Word on Wall Street: Proceed With Caution
Fed's hike in short-term interest rates leaves investors skittish
NEW YORK — THE word on Wall Street is ``be wary,'' as the investment community awaits a clearer picture as to whether inflation still threatens the United States economy.
``Investors don't know whether inflation is likely to be as bad as the Federal Reserve Board suggests it is, or will be,'' or whether the Fed's latest interest rate hike ``will be enough'' to put inflation behind us, says Dennis Jarrett, chief market analyst for investment house Kidder, Peabody & Co.
This is a time of ``waiting and watching,'' Mr. Jarrett says, as Wall Street attempts to sort out the direction of the US economy, as well as the future course of interest rates.

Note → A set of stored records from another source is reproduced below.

-- ==== Sys2Proof/Certificates/Slice0/Obligations.lean ====
section
/-! DEFINITION. The statements for the provers, from the numbered rules of spec/. The vocabulary they share is spelt out
first, in `Sys2Proof.Claims`: what the rules call a frame, a slot, a refused write, the channel an instruction
addresses. Statements about `exec` carry the acceptance hypotheses of R10 and R352 as `State.Ready`. -/

open Sys2Proof Sys2Proof.Machine

/-! ### Vocabulary -/

/-- A frame, byte by byte (R90, R95). -/
def Sys2Proof.Claims.frameOf (cfg : Config) (id : Byte) (content : List Byte) : Frame :=
  cfg.syncByte :: BitVec.ofNat 8 (content.length + cfg.lenBias) :: id ::
    (content ++ [xorFold (cfg.syncByte :: BitVec.ofNat 8 (content.length + cfg.lenBias) :: id :: content)])

/-- `CH[c]`, `c < n_ch`. -/
def Sys2Proof.Claims.HasSlot (s : State) (c : Byte) (v : Channel) : Prop :=
  c.toNat < s.nCh.toNat ∧ s.ch[c.toNat]? = some v

/-- The state after an accepted operation that wrote nothing but its result: `t_last` is sampled (R33). -/
def Sys2Proof.Claims.answered (s : State) (r : Result) : State := { s with tLast := s.inp.now, result := some r }

/-- After one `TxWrite` of `f` that the transport answered `ok`. -/
def Sys2Proof.Claims.written (s : State) (f : Frame) (ok : Bool) : State :=
  { s with
    tLast := s.inp.now
    inp := { s.inp with txAnswers := s.inp.txAnswers.tail }
    out := s.out ++ [.tx f ok] }

/-- The host operands whose range R352 (b) bounds below their width: those of `ENGINE_OPEN`. -/
def Sys2Proof.Claims.operandsInRange (cfg : Config) (i : Instr) : Bool :=
  match i with
  | .engineOpen n ackTimeout _ => cfg.openRange n (ackTimeout.getD cfg.ackTimeout)
  | _ => true

/-- The port an operation is presented on and the opcode its word begins with (R120). -/
def Sys2Proof.Claims.Opcode (i : Instr) (p : Port) (op : Byte) : Prop :=
  i.space = .port p ∧ ∀ cfg, (encode cfg i).head? = some op

/-- What one host operation on a channel does (R160, R170, R171): range, state, encoding and write in that order; a
refused write changes the fault bit alone; an accepted one is followed by `post`. -/
def Sys2Proof.Claims.ChannelOpRule (i : Instr) (op : Byte) (ch : Byte) (sources : List ChState) (kind : Kind)
    (content : State → Channel → List Byte) (post : State → Channel → State) : Prop :=
  Claims.Opcode i .host op ∧ ∀ s : State, s.Ready →
    (s.nCh.toNat ≤ ch.toNat → exec i s = .next (Claims.answered s (.unknownChannel ch)))
    ∧ ∀ v, Claims.HasSlot s ch v →
      (v.state ∉ sources → exec i s = .next (Claims.answered s (.invalidState ch v.state)))
      ∧ (v.state ∈ sources → s.cfg.maxContent < (content s v).length →
          exec i s = .next (Claims.answered s (.encoding .tooLong)))
      ∧ (v.state ∈ sources → (content s v).length ≤ s.cfg.maxContent → s.txAnswer = false →
          exec i s = .next
            { Claims.written s (Claims.frameOf s.cfg (s.cfg.idOf kind) (content s v)) false with
              ch := s.ch.set ch.toNat { v with xfault := true }
              out := s.out ++ [.tx (Claims.frameOf s.cfg (s.cfg.idOf kind) (content s v)) false,
                .note (.transportFail (some ch))]
              result := some (.transport (some ch)) })
      ∧ (v.state ∈ sources → (content s v).length ≤ s.cfg.maxContent → s.txAnswer = true →
          exec i s = .next
            (post (Claims.written s (Claims.frameOf s.cfg (s.cfg.idOf kind) (content s v)) true) v))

Since the Fed raised short-term rates for the sixth time this year on Nov. 15, the market has been highly volatile. Last week, more stocks were losing value, rather than gaining.
``Bonds now rule the roost,'' says Larry Wachtel, a vice president with Prudential Securities Inc. ``When interest rates rise, as they are now doing, that creates intense competition for stocks,'' as investors seek out returns from higher-yield fixed instruments.
Wall Street ``momentarily forgot it's history that stocks don't sit very well when the Fed decisively raises interest rates,'' and thus pushes up bond yields, says Gene Jay Seagle, president of Tactics and Technics, a market consulting firm in Weston, Conn. ``The Fed's rate increase turned out to be far higher than the street had expected. In fact, [it was] the highest single increase since 1981.''
Most investment houses, he says, were expecting a half point increase in the federal funds rate, which banks charge each other for overnight loans. ``Instead, the Fed raised the rate three-quarters of a point. That has now hit home,'' Mr. Seagle says. ``The question here is whether the Fed will do all this again'' in December or January.
So how will investors react?
``A lot of investors are going to just sit on the sidelines,'' Seagle says. ``I've been bullish about the stock market, and I still think the major trend is up. But now there are enough uncertainties to suggest a pause for most investors, until everything becomes clearer.''
The market, as measured by the Dow Jones industrial average, has already had to struggle to wrest out gains this year. On Jan. 31 of this year, the market reached its all-time high of 3,978.36 points. But since then, the Dow has cascaded up and down, largely staying below the 3900 point level. The market has recently been trading around the 3800 point level. On Friday, the market closed at 3,815.26, up 13.79 points for the week.
Given all the brouhaha here about interest rates, the Dow has only managed to eke out a 2 percent gain this year. That increase has been based largely on advances within industrial stocks linked to the strong economic expansion under way in the US, Europe, and Asia.
Now, if the Fed manages to slow the US economy, future gains for industrial stocks, including higher corporate profits, could be more difficult to attain.
But right now there appears to be no ``strong leadership underway in the market,'' in terms of dominance by any one sector, Jarrett says. While much of the recent heavy trading has been linked to program trading, there's a ``distinct lack of direction'' for individual sectors.
Thus, some analysts believe that December could be a difficult month for stocks, as investors watch the Fed for clues as to future monetary policies.
Next year, however, could be more promising for many market sectors, given the change in congressional leadership, some analysts suggest. Granted, these analysts are concerned that congressional Republicans and the Democratic White House might take joint action to initiate a middle class tax cut. That would not be popular on Wall Street, since a major tax reduction might boost the federal deficit and thus further drive up interest rates.
On the other hand, Wall Street welcomes much of the anticipated Republican agenda, including a reduction in the capital gains tax, welfare reform, reduced spending on entitlements, and some increases in defense spending, such as for missile defense.
Moreover, the incoming Republican Congress is not likely to pursue hearings into the huge tobacco, insurance, and drug industries, as a Democratic-led Congress would have, suggests Prudential analyst Barbara Dreyfuss, in a new study. Philip Morris, for example, has already posted market gains since the election.